/-- The errors of a plain operation: the error of its condition or its count, NEGATIVE_COUNT (which a negative bound
raises too), TRUNCATED_PAYLOAD at the value that does not fit, and CAPACITY at the value that is one too many,
the truncation test first (R226, R252, R257, R258, R259, R285). That the partial mapping and `rin_pc` stay as they
were at the error is the model's choice (log entry 11). -/
def Obligations.OperationErrors : Prop :=
  ∀ (ty : ExtractType) (a : Extract) (s : State),
    (∀ e code aux, a.cond = some e → eval s.rin.ctx e = .error (code, aux) →
      exec (.extract ty a) s = .next (rinFailed code aux s)) ∧
    (condHolds s.rin.ctx a.cond →
      (∀ e code aux, (a.loop = none ∧ e = a.count) ∨ (∃ l, a.loop = some l ∧ e = l.bound) →
        eval s.rin.ctx e = .error (code, aux) →
        ∃ v, exec (.extract ty a) s = .next (rinFailed code aux (withVal v s))) ∧
      (∀ e c, (a.loop = none ∧ e = a.count) ∨ (∃ l, a.loop = some l ∧ e = l.bound) →
        eval s.rin.ctx e = .ok c → c < 0 →
        exec (.extract ty a) s = .next (rinFailed .negativeCount 0 (withVal c s))) ∧
      (∀ c k : Nat, a.loop = none → eval s.rin.ctx a.count = .ok (c : Int) → k < c → valuesFit ty k s →
        (s.rin.data.length < s.rin.cursor + (k + 1) * storageBytes ty →
          exec (.extract ty a) s = .next (rinFailed .truncatedPayload (storageBytes ty)
            (valuesRead ty k (withVal c s)))) ∧
        (s.rin.cursor + (k + 1) * storageBytes ty ≤ s.rin.data.length →
          s.rin.nvals + k = s.params.maxResultValues →
          exec (.extract ty a) s = .next (rinFailed .capacity 0 (valuesRead ty k (withVal c s))))))

/-- Every operation, in every state, ends in a next state that differs in the RIN and RIN_OUT only: either `rin_pc`
advances and at most its own field of the mapping changes, or the command ends with one Fail entry and the mapping,
`rin_out` and `rin_pc` are as before (R252, R261, R262, R284); that the mapping and `rin_pc` are is the model's choice
(log entry 11). -/
def Obligations.OperationFrame : Prop :=
  ∀ (ty : ExtractType) (a : Extract) (s : State), ∃ t, exec (.extract ty a) s = .next t ∧
    sameStream s t ∧ sameSettings s t ∧ t.host = s.host ∧
    t.rin.data = s.rin.data ∧ t.rin.out = s.rin.out ∧ t.rin.bankId = s.rin.bankId ∧
    s.rin.cursor ≤ t.rin.cursor ∧
    ((t.rin.pc = s.rin.pc + 1 ∧ t.rin.state = s.rin.state ∧ t.rin.code = s.rin.code ∧
        t.rin.errPc = s.rin.errPc ∧ t.rin.errCursor = s.rin.errCursor ∧ t.rin.errAux = s.rin.errAux ∧
        t.queues.rinOut = s.queues.rinOut ∧
        (∀ k, k ≠ a.field.toNat → mapFind k t.rin.ctx = mapFind k s.rin.ctx)) ∨
      (t.rin.state = .done ∧ t.rin.pc = s.rin.pc ∧ t.rin.ctx = s.rin.ctx ∧
        t.rin.code ≠ .ok ∧ t.rin.code ≠ .noRecipe ∧ t.rin.code ≠ .malformedRecipe ∧
        t.rin.errPc = BitVec.ofNat 32 s.rin.pc ∧ t.rin.errCursor = BitVec.ofNat 32 t.rin.cursor ∧
        t.queues.rinOut = s.queues.rinOut ++ [.fail s.rin.bankId t.rin.code]))

/-- LIT gives its literal (R244); REF gives the scalar integer stored under its symbol, or raises UNRESOLVED_SYMBOL
or NOT_SCALAR_INTEGER with the symbol (R245). The model's choices in it: that a node is run by `exec` (log entry 14),
that its value is kept in the field `val` (log entry 4), and that an error leaves the partial mapping and `rin_pc` as
they were (log entry 11). -/
def Obligations.LiteralAndReferenceRun : Prop :=
  ∀ (s : State),
    (∀ n, encode (.lit n) = 0x01 :: sle64 n ∧ exec (.lit n) s = .next (withVal n s)) ∧
    (∀ (sym : Sym) (n : Int), mapFind sym.toNat s.rin.ctx = some (.scalar (.int n)) →
      exec (.ref sym) s = .next (withVal n s)) ∧
    (∀ sym : Sym, encode (.ref sym) = 0x02 :: le16 sym ∧
      (mapFind sym.toNat s.rin.ctx = none →
        exec (.ref sym) s = .next (rinFailed .unresolvedSymbol sym.toNat s))) ∧
    (∀ (sym : Sym) (v : Value), mapFind sym.toNat s.rin.ctx = some v → (∀ n, v ≠ .scalar (.int n)) →
      exec (.ref sym) s = .next (rinFailed .notScalarInteger sym.toNat s))

/-- The six comparisons give 1 or 0 from the values of their sides, which are mathematical integers; the error of
the left side comes before that of the right side (R246 to R251, R257). The model's choices in it: that a node is run
by `exec` (log entry 14), that its value is kept in the field `val` (log entry 4), and that an error leaves the partial
mapping and `rin_pc` as they were (log entry 11). -/
def Obligations.ComparisonsRun : Prop :=
  ∀ (lhs rhs : Expr) (s : State),
    (encode (.eq lhs rhs) = 0x10 :: (encodeExpr lhs ++ encodeExpr rhs) ∧
      encode (.ne lhs rhs) = 0x11 :: (encodeExpr lhs ++ encodeExpr rhs) ∧
      encode (.lt lhs rhs) = 0x12 :: (encodeExpr lhs ++ encodeExpr rhs) ∧
      encode (.le lhs rhs) = 0x13 :: (encodeExpr lhs ++ encodeExpr rhs) ∧
      encode (.gt lhs rhs) = 0x14 :: (encodeExpr lhs ++ encodeExpr rhs) ∧
      encode (.ge lhs rhs) = 0x15 :: (encodeExpr lhs ++ encodeExpr rhs)) ∧
    (∀ x y : Int, eval s.rin.ctx lhs = .ok x → eval s.rin.ctx rhs = .ok y →
      exec (.eq lhs rhs) s = .next (withVal (if x = y then 1 else 0) s) ∧
      exec (.ne lhs rhs) s = .next (withVal (if x ≠ y then 1 else 0) s) ∧
      exec (.lt lhs rhs) s = .next (withVal (if x < y then 1 else 0) s) ∧
      exec (.le lhs rhs) s = .next (withVal (if x ≤ y then 1 else 0) s) ∧
      exec (.gt lhs rhs) s = .next (withVal (if x > y then 1 else 0) s) ∧
      exec (.ge lhs rhs) s = .next (withVal (if x ≥ y then 1 else 0) s)) ∧
    (∀ op code aux, eval s.rin.ctx lhs = .error (code, aux) →
      exec (.compare op lhs rhs) s = .next (rinFailed code aux s)) ∧
    (∀ op x code aux, eval s.rin.ctx lhs = .ok x → eval s.rin.ctx rhs = .error (code, aux) →
      exec (.compare op lhs rhs) s = .next (rinFailed code aux s))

────

• TASK PROMPT:
In the listing above, find the line with "s = .next t ∧" and the line with "integers; the error of", then print exactly those lines and every line between them.

• ANSWER TO THIS TASK:
  ∀ (ty : ExtractType) (a : Extract) (s : State), ∃ t, exec (.extract ty a) s = .next t ∧
    sameStream s t ∧ sameSettings s t ∧ t.host = s.host ∧
    t.rin.data = s.rin.data ∧ t.rin.out = s.rin.out ∧ t.rin.bankId = s.rin.bankId ∧
    s.rin.cursor ≤ t.rin.cursor ∧
    ((t.rin.pc = s.rin.pc + 1 ∧ t.rin.state = s.rin.state ∧ t.rin.code = s.rin.code ∧
        t.rin.errPc = s.rin.errPc ∧ t.rin.errCursor = s.rin.errCursor ∧ t.rin.errAux = s.rin.errAux ∧
        t.queues.rinOut = s.queues.rinOut ∧
        (∀ k, k ≠ a.field.toNat → mapFind k t.rin.ctx = mapFind k s.rin.ctx)) ∨
      (t.rin.state = .done ∧ t.rin.pc = s.rin.pc ∧ t.rin.ctx = s.rin.ctx ∧
        t.rin.code ≠ .ok ∧ t.rin.code ≠ .noRecipe ∧ t.rin.code ≠ .malformedRecipe ∧
        t.rin.errPc = BitVec.ofNat 32 s.rin.pc ∧ t.rin.errCursor = BitVec.ofNat 32 t.rin.cursor ∧
        t.queues.rinOut = s.queues.rinOut ++ [.fail s.rin.bankId t.rin.code]))

/-- LIT gives its literal (R244); REF gives the scalar integer stored under its symbol, or raises UNRESOLVED_SYMBOL
or NOT_SCALAR_INTEGER with the symbol (R245). The model's choices in it: that a node is run by `exec` (log entry 14),
that its value is kept in the field `val` (log entry 4), and that an error leaves the partial mapping and `rin_pc` as
they were (log entry 11). -/
def Obligations.LiteralAndReferenceRun : Prop :=
  ∀ (s : State),
    (∀ n, encode (.lit n) = 0x01 :: sle64 n ∧ exec (.lit n) s = .next (withVal n s)) ∧
    (∀ (sym : Sym) (n : Int), mapFind sym.toNat s.rin.ctx = some (.scalar (.int n)) →
      exec (.ref sym) s = .next (withVal n s)) ∧
    (∀ sym : Sym, encode (.ref sym) = 0x02 :: le16 sym ∧
      (mapFind sym.toNat s.rin.ctx = none →
        exec (.ref sym) s = .next (rinFailed .unresolvedSymbol sym.toNat s))) ∧
    (∀ (sym : Sym) (v : Value), mapFind sym.toNat s.rin.ctx = some v → (∀ n, v ≠ .scalar (.int n)) →
      exec (.ref sym) s = .next (rinFailed .notScalarInteger sym.toNat s))

/-- The six comparisons give 1 or 0 from the values of their sides, which are mathematical integers; the error of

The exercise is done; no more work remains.